> [Stored data]
####

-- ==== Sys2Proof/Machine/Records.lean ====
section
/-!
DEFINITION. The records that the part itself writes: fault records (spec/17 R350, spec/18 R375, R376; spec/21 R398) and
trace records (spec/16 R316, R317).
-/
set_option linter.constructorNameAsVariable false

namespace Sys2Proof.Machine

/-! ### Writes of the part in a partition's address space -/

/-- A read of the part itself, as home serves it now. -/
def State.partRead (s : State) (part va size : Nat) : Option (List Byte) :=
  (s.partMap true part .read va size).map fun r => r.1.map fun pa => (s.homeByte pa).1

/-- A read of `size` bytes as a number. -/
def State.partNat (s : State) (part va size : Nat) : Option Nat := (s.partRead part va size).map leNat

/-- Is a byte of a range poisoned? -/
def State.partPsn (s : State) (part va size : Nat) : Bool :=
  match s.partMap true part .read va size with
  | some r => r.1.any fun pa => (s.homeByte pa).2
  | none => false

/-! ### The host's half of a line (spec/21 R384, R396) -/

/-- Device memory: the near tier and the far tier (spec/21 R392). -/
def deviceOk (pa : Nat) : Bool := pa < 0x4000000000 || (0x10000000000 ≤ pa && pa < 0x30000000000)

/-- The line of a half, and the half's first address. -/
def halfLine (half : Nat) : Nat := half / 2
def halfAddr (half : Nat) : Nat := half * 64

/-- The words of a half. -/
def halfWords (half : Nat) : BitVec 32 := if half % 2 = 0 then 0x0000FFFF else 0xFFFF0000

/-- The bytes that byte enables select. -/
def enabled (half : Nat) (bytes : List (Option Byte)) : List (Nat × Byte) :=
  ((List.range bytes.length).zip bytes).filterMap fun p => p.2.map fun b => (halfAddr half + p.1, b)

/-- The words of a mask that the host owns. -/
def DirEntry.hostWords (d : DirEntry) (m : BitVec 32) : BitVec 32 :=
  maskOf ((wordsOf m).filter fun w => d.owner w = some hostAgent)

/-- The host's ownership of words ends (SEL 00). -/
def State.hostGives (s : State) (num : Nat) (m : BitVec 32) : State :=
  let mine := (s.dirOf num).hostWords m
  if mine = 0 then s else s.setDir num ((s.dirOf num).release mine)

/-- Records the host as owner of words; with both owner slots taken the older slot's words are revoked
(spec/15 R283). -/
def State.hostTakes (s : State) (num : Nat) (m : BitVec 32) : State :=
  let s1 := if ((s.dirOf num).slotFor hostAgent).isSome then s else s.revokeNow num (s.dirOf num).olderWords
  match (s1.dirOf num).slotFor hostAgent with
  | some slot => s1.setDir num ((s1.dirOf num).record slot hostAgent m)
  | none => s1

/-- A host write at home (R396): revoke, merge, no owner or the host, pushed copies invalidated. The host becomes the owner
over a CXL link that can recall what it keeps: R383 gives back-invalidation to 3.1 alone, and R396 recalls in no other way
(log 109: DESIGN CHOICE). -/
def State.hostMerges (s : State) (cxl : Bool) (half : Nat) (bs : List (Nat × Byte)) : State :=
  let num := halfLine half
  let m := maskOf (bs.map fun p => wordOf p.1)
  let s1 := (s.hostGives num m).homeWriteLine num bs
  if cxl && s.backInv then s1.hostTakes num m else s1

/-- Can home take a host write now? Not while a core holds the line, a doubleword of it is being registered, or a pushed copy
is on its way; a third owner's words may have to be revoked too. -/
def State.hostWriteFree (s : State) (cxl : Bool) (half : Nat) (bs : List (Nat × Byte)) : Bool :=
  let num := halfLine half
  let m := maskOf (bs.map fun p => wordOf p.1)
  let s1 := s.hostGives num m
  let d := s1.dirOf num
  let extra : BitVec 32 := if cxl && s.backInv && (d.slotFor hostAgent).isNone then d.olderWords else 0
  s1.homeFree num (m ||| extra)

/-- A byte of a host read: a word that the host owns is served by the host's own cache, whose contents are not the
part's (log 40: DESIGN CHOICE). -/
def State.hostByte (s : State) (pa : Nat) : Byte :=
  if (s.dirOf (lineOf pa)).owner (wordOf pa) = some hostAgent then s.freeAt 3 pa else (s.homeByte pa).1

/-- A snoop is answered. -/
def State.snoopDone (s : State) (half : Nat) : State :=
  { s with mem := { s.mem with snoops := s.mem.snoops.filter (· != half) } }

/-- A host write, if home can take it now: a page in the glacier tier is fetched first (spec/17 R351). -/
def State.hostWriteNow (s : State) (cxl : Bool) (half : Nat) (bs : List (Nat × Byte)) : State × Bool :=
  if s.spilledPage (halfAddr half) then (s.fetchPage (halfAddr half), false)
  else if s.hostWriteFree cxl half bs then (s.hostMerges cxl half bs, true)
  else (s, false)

####

> [The problem] Could you return exactly the lines above from the line with "let s1 := (s.hostGives" to the line with "is on its way;", both included, and nothing else?

> [Exercise answer]
  let s1 := (s.hostGives num m).homeWriteLine num bs
  if cxl && s.backInv then s1.hostTakes num m else s1

/-- Can home take a host write now? Not while a core holds the line, a doubleword of it is being registered, or a pushed copy
is on its way; a third owner's words may have to be revoked too. -/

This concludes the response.